**ASSIGNMENT:**
Find the word "feeds" in the listing below. Copy every line that has it.
*** INPUT DATA ***
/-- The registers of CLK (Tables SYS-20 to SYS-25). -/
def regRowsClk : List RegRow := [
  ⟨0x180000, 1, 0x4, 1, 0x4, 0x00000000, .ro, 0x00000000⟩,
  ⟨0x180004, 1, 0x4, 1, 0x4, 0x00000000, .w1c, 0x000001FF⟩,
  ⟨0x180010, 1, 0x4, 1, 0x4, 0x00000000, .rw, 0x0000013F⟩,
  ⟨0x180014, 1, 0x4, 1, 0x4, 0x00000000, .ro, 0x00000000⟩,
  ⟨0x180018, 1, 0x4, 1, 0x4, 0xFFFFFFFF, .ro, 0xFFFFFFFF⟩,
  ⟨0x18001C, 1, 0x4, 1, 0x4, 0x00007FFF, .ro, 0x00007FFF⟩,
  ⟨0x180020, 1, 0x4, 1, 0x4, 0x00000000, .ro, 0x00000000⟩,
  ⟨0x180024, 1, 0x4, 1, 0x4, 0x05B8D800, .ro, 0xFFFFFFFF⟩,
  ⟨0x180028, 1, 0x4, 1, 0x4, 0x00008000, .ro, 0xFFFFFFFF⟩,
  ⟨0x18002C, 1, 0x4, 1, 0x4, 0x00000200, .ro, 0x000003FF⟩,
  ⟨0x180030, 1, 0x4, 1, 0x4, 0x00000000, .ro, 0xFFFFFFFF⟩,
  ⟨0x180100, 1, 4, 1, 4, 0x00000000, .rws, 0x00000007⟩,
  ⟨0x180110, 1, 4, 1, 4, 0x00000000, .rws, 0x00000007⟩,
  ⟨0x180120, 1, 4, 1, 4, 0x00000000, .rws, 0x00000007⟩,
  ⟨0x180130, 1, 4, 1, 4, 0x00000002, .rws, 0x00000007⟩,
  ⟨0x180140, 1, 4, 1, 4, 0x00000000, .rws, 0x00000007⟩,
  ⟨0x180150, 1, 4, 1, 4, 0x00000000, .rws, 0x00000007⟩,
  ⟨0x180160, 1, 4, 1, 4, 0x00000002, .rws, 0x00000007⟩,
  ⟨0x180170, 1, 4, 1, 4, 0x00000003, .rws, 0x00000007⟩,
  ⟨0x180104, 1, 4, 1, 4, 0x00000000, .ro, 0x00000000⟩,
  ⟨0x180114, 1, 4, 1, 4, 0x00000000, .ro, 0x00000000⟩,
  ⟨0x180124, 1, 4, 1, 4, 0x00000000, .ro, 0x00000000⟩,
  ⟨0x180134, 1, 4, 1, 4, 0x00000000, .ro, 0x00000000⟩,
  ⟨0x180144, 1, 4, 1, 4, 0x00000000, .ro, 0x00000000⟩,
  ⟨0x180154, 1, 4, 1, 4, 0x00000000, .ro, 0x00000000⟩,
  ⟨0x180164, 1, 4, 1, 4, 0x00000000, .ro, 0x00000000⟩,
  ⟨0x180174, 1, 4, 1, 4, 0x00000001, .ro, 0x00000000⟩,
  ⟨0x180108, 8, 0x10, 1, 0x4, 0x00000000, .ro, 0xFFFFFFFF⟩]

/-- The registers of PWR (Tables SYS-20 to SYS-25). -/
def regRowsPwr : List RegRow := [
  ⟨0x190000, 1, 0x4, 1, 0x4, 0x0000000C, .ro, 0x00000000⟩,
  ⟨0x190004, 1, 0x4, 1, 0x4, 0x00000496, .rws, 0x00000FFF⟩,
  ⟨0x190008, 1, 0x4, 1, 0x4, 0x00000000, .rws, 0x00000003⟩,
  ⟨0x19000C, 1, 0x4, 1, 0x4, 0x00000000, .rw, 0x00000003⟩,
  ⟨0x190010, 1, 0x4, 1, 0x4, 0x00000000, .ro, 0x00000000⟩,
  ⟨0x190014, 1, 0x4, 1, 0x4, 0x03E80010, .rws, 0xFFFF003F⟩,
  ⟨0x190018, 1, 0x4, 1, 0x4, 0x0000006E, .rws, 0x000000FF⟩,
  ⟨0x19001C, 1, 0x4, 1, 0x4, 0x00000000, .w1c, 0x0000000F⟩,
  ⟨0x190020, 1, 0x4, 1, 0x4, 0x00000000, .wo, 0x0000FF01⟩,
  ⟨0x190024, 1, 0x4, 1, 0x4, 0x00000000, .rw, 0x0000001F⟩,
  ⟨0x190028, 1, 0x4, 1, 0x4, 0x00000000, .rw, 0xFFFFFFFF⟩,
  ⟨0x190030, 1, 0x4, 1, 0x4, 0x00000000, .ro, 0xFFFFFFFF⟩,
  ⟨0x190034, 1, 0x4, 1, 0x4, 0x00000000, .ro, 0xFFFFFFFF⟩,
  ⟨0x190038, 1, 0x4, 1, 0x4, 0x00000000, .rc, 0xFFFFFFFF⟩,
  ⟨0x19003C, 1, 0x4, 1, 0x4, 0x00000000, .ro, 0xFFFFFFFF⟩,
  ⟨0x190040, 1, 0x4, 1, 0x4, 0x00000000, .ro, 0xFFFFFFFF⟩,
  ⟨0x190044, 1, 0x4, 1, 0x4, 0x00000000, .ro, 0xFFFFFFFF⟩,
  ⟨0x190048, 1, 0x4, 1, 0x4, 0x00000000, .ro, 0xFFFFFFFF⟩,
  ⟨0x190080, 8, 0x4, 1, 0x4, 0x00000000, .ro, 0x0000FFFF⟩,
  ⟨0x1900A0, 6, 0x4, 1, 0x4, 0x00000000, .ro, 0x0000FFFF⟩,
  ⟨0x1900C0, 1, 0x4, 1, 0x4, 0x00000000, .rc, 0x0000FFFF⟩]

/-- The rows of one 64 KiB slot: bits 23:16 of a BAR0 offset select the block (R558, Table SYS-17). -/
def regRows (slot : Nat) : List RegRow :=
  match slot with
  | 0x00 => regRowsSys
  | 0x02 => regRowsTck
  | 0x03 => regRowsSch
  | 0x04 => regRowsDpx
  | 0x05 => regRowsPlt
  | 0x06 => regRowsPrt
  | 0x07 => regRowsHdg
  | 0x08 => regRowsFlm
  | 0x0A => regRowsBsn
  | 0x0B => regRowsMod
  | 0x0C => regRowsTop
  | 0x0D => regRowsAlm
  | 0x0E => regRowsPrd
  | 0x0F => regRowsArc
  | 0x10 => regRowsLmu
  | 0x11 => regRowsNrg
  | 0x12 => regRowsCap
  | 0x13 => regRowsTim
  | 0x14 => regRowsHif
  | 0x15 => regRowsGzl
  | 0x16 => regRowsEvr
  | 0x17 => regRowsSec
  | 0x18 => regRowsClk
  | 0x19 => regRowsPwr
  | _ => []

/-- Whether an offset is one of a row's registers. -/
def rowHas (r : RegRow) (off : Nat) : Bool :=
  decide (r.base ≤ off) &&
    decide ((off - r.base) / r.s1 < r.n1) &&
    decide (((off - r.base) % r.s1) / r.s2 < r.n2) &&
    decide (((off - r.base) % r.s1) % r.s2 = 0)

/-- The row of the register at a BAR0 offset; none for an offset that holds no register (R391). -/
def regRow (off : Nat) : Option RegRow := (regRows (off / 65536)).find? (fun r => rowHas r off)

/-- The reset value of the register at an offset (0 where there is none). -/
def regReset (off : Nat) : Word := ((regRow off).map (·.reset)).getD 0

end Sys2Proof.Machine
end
*** End of INPUT DATA ***
*** INPUT DATA ***
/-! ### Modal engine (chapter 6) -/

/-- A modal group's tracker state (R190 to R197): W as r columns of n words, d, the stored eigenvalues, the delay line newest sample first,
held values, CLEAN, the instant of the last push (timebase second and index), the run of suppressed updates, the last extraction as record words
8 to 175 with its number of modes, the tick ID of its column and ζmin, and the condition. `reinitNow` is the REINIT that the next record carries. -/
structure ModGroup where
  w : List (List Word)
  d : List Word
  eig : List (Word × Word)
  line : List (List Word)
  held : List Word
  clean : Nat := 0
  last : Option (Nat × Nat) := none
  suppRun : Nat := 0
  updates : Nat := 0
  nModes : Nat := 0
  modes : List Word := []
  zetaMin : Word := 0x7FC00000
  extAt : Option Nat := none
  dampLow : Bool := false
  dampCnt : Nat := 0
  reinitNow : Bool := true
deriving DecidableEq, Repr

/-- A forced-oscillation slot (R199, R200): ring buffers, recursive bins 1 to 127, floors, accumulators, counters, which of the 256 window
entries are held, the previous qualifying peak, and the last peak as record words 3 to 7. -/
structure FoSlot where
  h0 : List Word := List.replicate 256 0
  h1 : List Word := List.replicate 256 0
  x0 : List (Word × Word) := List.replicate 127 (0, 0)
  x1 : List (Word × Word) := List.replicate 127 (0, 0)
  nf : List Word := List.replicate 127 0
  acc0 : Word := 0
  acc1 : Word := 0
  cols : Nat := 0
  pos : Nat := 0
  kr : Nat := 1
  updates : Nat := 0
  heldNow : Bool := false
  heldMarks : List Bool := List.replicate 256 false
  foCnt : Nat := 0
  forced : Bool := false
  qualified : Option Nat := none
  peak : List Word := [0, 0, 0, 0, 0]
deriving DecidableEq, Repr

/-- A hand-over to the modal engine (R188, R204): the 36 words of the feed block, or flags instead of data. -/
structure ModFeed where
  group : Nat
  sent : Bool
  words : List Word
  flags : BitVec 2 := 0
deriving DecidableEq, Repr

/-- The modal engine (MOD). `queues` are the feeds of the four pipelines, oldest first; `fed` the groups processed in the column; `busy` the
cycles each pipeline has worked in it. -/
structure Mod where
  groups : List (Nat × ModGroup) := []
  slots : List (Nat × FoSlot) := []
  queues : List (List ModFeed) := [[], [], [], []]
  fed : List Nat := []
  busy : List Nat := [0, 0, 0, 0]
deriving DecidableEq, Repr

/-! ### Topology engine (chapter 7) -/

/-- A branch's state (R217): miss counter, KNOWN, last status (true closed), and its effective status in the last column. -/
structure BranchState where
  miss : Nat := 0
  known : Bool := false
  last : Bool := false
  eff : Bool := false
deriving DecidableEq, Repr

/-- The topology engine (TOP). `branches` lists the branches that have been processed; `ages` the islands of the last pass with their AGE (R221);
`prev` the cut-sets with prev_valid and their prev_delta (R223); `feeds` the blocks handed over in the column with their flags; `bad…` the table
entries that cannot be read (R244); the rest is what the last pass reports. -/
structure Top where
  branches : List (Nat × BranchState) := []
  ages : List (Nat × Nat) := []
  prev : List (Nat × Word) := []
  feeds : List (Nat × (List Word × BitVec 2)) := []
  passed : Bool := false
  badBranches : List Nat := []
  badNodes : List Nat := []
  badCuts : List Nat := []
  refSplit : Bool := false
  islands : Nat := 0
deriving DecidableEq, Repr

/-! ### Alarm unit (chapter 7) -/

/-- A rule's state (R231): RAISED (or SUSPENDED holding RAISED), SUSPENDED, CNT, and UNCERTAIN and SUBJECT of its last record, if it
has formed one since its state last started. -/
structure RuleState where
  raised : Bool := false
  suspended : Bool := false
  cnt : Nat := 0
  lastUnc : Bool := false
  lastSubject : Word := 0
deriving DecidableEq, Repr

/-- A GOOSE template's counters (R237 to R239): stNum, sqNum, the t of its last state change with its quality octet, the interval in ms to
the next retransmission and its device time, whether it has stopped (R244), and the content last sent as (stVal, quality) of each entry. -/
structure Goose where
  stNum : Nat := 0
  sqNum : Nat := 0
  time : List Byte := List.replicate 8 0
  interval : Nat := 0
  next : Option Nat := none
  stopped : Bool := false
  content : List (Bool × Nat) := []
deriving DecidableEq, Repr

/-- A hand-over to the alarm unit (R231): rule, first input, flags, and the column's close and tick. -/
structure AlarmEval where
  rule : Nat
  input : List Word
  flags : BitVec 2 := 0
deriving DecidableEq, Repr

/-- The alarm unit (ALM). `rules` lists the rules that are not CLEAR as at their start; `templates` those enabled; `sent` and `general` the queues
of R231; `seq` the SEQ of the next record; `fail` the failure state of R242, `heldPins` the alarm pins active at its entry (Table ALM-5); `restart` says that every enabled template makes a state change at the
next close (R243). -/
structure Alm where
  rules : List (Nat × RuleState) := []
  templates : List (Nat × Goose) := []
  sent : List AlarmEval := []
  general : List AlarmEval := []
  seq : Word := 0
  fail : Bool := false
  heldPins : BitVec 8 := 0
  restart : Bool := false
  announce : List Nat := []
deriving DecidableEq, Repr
*** End of INPUT DATA ***
**EXERCISE RESPONSE:**
/-- The modal engine (MOD). `queues` are the feeds of the four pipelines, oldest first; `fed` the groups processed in the column; `busy` the
`prev` the cut-sets with prev_valid and their prev_delta (R223); `feeds` the blocks handed over in the column with their flags; `bad…` the table
  feeds : List (Nat × (List Word × BitVec 2)) := []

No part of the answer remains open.